Application: Compare multiple graphs side-by-side.
# Customizing style, markers, linewidth, font sizes
plt.style.use('seaborn-v0_8-darkgrid')
fig, ax = plt.subplots(figsize=(8,4))
ax.plot(df_time['date'], df_time['sales_A'], marker='o', linestyle='--', linewidth=2, label='A')
ax.plot(df_time['date'], df_time['sales_B'], marker='d', linestyle='-', linewidth=1.5, label='B')
ax.set_title('Customized sales plot', fontsize=14)
ax.set_xlabel('Date', fontsize=12)
ax.set_ylabel('Sales', fontsize=12)
ax.tick_params(axis='x', rotation=30)
ax.legend(fontsize=10)
plt.tight_layout()
plt.show()
Histogram¶
Concept: Displays data distribution using frequency bars.
Application: Understand how scores or values are spread across intervals. It is also used in univariate analysis (Single feature distribution).
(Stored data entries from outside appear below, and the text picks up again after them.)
-- ==== Sys2Proof/Syntax.lean ====
section
/-! DEFINITION. The commands of the NL-812: one constructor of `Instr` for each row of spec/opcode_table.json, and the
names (links, aisles, cranes, cells, handles, fault kinds) that their operands use. A frame's operand is its payload,
byte for byte as R195, R203 and R204 lay it out; `Decode.lean` reads it. -/

namespace Sys2Proof

/-- The two order links (00_scope.md, Links and lines). -/
inductive OrderLink where
  | o0 | o1
  deriving DecidableEq, Repr

/-- Aisles A0 to A7. -/
abbrev AisleId := Fin 8

/-- A crane is named by its link, C0 to C11 (R125). -/
abbrev CraneId := Fin 12

/-- The fifteen serial links (R192). -/
inductive Link where
  | order (l : OrderLink)
  | station
  | crane (c : CraneId)
  deriving DecidableEq, Repr

/-- The source of a fault: a link, or INTERNAL (R182). -/
inductive FaultSource where
  | link (l : Link)
  | internal
  deriving DecidableEq, Repr

/-- FRONT or REAR: the end of an aisle, and the role of a crane (R125). -/
inductive End where
  | front | rear
  deriving DecidableEq, Repr

/-- The side of a cell (Conventions, Cells). -/
inductive Side where
  | left | right
  deriving DecidableEq, Repr

/-- The depth of a cell: N (near) or D (deep). -/
inductive Depth where
  | near | deep
  deriving DecidableEq, Repr

/-- A cell named by aisle, side, bay, level and depth (Conventions, Cells; R195). -/
structure CellAddr where
  aisle : AisleId
  side : Side
  bay : Nat
  level : Nat
  depth : Depth
  deriving DecidableEq, Repr

/-- The name of a job: its slot and the generation the slot carried when the job took it (R37). -/
structure Handle where
  slot : Fin 256
  gen : Fin 16
  deriving DecidableEq, Repr

/-- A height class, 0..3: a fit class, a load class, and an urgency class (R12, R42). -/
abbrev Class := Fin 4

/-- The fourteen fault kinds, in the order of R181. -/
inductive FaultKind where
  | linkFrame | staleMessage | foreignReport | craneRetired | stepOverdue | parkTimeout | craneFault
  | craneRestart | doubleOccupancy | emptyRetrieval | stationProtocol | dockOrder | loadRejected | railBreach
  deriving DecidableEq, Repr

/-- What a block hands to the Fault Log (R182). -/
structure FaultReport where
  kind : FaultKind
  source : FaultSource
  aisle : Option AisleId
  job : Option Handle
  payload : List Byte
  deriving DecidableEq, Repr

/-- The levels of the pins that a release of reset samples: the two rate straps (R192) and the eight GATE lines
(R178); `true` is high. -/
structure PinLevels where
  rate1 : Bool
  rate0 : Bool
  gates : Vector Bool 8
  deriving DecidableEq, Repr

/-- The commands and events of the part, one constructor per row of spec/opcode_table.json. -/
inductive Instr where
  -- pins
  | powerOn (pins : PinLevels)
  | pinReset (pins : PinLevels)
  | gateChange (aisle : AisleId) (high : Bool)
  -- link layer
  | frameDiscarded (link : Link) (afterType : List Byte)
  | tgapExpiry (link : Link)
  | frameSent (link : Link) (moreParts : Bool)
  -- order commands
  | enterStore (link : OrderLink) (payload : List Byte)
  | enterRetrieve (link : OrderLink) (payload : List Byte)
  | cancel (link : OrderLink) (payload : List Byte)
  | resolve (link : OrderLink) (payload : List Byte)
  | setCell (link : OrderLink) (payload : List Byte)
  | setRun (link : OrderLink) (payload : List Byte)
  | loadProfile (link : OrderLink) (payload : List Byte)
  | mapCrane (link : OrderLink) (payload : List Byte)
  | service (link : OrderLink) (payload : List Byte)
  | holdAisle (link : OrderLink) (payload : List Byte)
  | releaseAisle (link : OrderLink) (payload : List Byte)
  | openWave (link : OrderLink) (payload : List Byte)
  | closeWave (link : OrderLink) (payload : List Byte)
  | setPolicy (link : OrderLink) (payload : List Byte)
  | setFaultControl (link : OrderLink) (payload : List Byte)
  | clearFault (link : OrderLink) (payload : List Byte)
  | clearAisleFault (link : OrderLink) (payload : List Byte)
  | queryJob (link : OrderLink) (payload : List Byte)
  | queryPool (link : OrderLink) (payload : List Byte)
  | queryCell (link : OrderLink) (payload : List Byte)
  | queryAisle (link : OrderLink) (payload : List Byte)
  | queryCrane (link : OrderLink) (payload : List Byte)
  | queryWave (link : OrderLink) (payload : List Byte)
  | queryFaults (link : OrderLink) (payload : List Byte)
  | fetch (link : OrderLink) (payload : List Byte)
  | restart (link : OrderLink) (payload : List Byte)
  -- a restart taking effect
  | restartSoft
  | restartHard
  -- station commands
  | arrive (payload : List Byte)
  | outputFree (payload : List Byte)
  | dockTaken (payload : List Byte)
  -- crane messages
  | hello (crane : CraneId) (payload : List Byte)
  | ask (crane : CraneId) (payload : List Byte)
  | accept (crane : CraneId) (payload : List Byte)
  | refuse (crane : CraneId) (payload : List Byte)
  | picked (crane : CraneId) (payload : List Byte)
  | dropped (crane : CraneId) (payload : List Byte)
  | cellOccupied (crane : CraneId) (payload : List Byte)
  | cellEmpty (crane : CraneId) (payload : List Byte)
  | pos (crane : CraneId) (payload : List Byte)
  | cleared (crane : CraneId) (payload : List Byte)
  | parked (crane : CraneId) (payload : List Byte)
  | late (crane : CraneId) (payload : List Byte)
  | fault (crane : CraneId) (payload : List Byte)
  | recovered (crane : CraneId) (payload : List Byte)
  -- timers
  | offerTimerExpiry (crane : CraneId)
  | holdBackExpiry (crane : CraneId)
  | parkTimerExpiry (crane : CraneId)
  | backoffExpiry (crane : CraneId)
  | stepDeadlineExpiry (crane : CraneId)
  | agingStep
  -- events between the blocks
  | selection (crane : CraneId)
  | preemptionCheck (job : Handle)
  | slotSearch (job : Handle)
  | relocationRequest (job : Handle)
  | reEvaluation (job : Handle)
  | storeHandOver (job : Handle) (source : OrderLink) (payload : List Byte)
  | closingWaitPlacement (link : OrderLink)
  | faultReport (report : FaultReport)
  | faultSourceSet (aisle : AisleId)
  | faultSourceClear (aisle : AisleId)
  | byteReceived (link : Link) (byte : Byte)
  | agingCounterTick
  deriving DecidableEq, Repr

end Sys2Proof
end

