/-! ## Eligibility -/

/-- The aisle test: OPEN, no pending profile, no halt (R69). -/
def State.aisleEligible (s : State) (a : AisleId) : Bool :=
  decide ((s.hold a).state = .isOpen) && (s.aisle a).pendingProfile.isNone && !s.flg.halt

/-- The AVAILABLE candidates of a retrieve, in list order (R72). -/
def State.available (s : State) (j : Job) : List CellAddr :=
  j.candidates.filter fun c => decide (s.status c = .available)

/-- A job is eligible for a crane of an aisle and end (R70). -/
def State.eligible (s : State) (a : AisleId) (e : End) (j : Job) : Bool :=
  decide (j.state = .ready) && j.promised.isNone && decide (j.aisle = a)
    && match j.kind with
      | .store => decide (j.end_ = jobEnd e)
      | .retrieve =>
        endAdmits j.end_ e && !(s.available j).isEmpty && decide (1 ≤ (s.credit a e).available)
      | .relocate => true

/-- The rank of a job by age, the greater first, then by entry order (R73). -/
def Job.ageKey (j : Job) : List Nat := [255 - j.age, j.entryOrder.toNat]

/-- The candidate window: the first 32 eligible jobs (R73). DESIGN CHOICE, unsafe: of two jobs equal in age and in entry
order the one in the lower slot stands first, since R73 gives no further test (log entry 66). -/
def State.window (s : State) (a : AisleId) (e : End) : List Job :=
  (sortBy Job.ageKey (s.jobs.filter (s.eligible a e))).take Config.windowSize

/-! ## Units -/

/-- A unit as formed: its jobs, its steps, the candidate of its retrieve, and its unit time. -/
structure Proposal where
  jobs : List Job
  steps : List Step
  pick : Option CellAddr
  time : Nat
  deriving DecidableEq, Repr

/-- The steps of a store of an end (R29). -/
def storeSteps (a : AisleId) (e : End) (j : Job) : List Step :=
  [{ action := .pick, place := .station a false e, job := j.handle },
   { action := .drop, place := .cell (j.chosen.getD absentCell), job := j.handle }]

/-- The steps of a retrieve from a candidate (R29). -/
def retrieveSteps (a : AisleId) (e : End) (j : Job) (c : CellAddr) : List Step :=
  [{ action := .pick, place := .cell c, job := j.handle },
   { action := .drop, place := .station a true e, job := j.handle }]

/-- The steps of a relocation (R29). -/
def relocateSteps (j : Job) : List Step :=
  [{ action := .pick, place := .cell (j.chosen.getD absentCell), job := j.handle },
   { action := .drop, place := .cell (j.target.getD absentCell), job := j.handle }]

/-- A unit's time from a point, for a crane of an end (R30, R31). -/
def timeOf (p : Profile) (x : Point) (e : End) (steps : List Step) : Nat := unitTime p x e (steps.map (·.place))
How a single column is distributed across.
# Histogram of total_bill (tips-like data)
plt.figure(figsize=(7,4))
plt.hist(tips['total_bill'], bins=20, edgecolor='black') #'total_bill', check its distribution
plt.title('Histogram of total_bill')
plt.xlabel('total_bill')
plt.ylabel('Frequency')
plt.show()
Boxplot¶
Concept: Shows data distribution through quartiles and detects outliers.
Application: Compare income ranges or test scores between groups.
# Boxplot to compare distributions
plt.figure(figsize=(6,4))
plt.boxplot([tips['total_bill'], tips['tip']], labels=['total_bill','tip'])
plt.title('Boxplot: total_bill vs tip')
plt.ylabel('Value')
plt.show()
/var/folders/43/0syn7psx5w1fdxg82fm99xpc0000gn/T/ipykernel_24587/63742186.py:3: MatplotlibDeprecationWarning: The 'labels' parameter of boxplot() has been renamed 'tick_labels' since Matplotlib 3.9; support for the old name will be dropped in 3.11. plt.boxplot([tips['total_bill'], tips['tip']], labels=['total_bill','tip'])
For Reference
For Reference
Calculate Q1, Q2, IQR, lower_bound, upper_bound and Identify outliers.¶
import pandas as pd
# Example data
data = {'Salary': [25, 30, 35, 40, 45, 50, 55, 100, 120, 180]}
df = pd.DataFrame(data)
# Calculate Q1 and Q3
Q1 = df['Salary'].quantile(0.25)
Q3 = df['Salary'].quantile(0.75)
IQR = Q3 - Q1
# Define bounds
lower_bound = Q1 - 1.5 * IQR
upper_bound = Q3 + 1.5 * IQR
print("lower_bound: ", lower_bound)
print("upper_bound: ", upper_bound)
# Identify outliers
outliers = df[(df['Salary'] < lower_bound) | (df['Salary'] > upper_bound)]
print("Q1:", Q1)
print("Q3:", Q3)
print("IQR:", IQR)
print("Lower Bound:", lower_bound)
print("Upper Bound:", upper_bound)
print("\nOutliers:\n", outliers)
lower_bound: -42.5
upper_bound: 167.5
Q1: 36.25
Q3: 88.75
IQR: 52.5
Lower Bound: -42.5
Upper Bound: 167.5
Outliers:
Salary
9 180
Scatter plot¶
Concept: Plots two continuous variables to show relationships or correlations.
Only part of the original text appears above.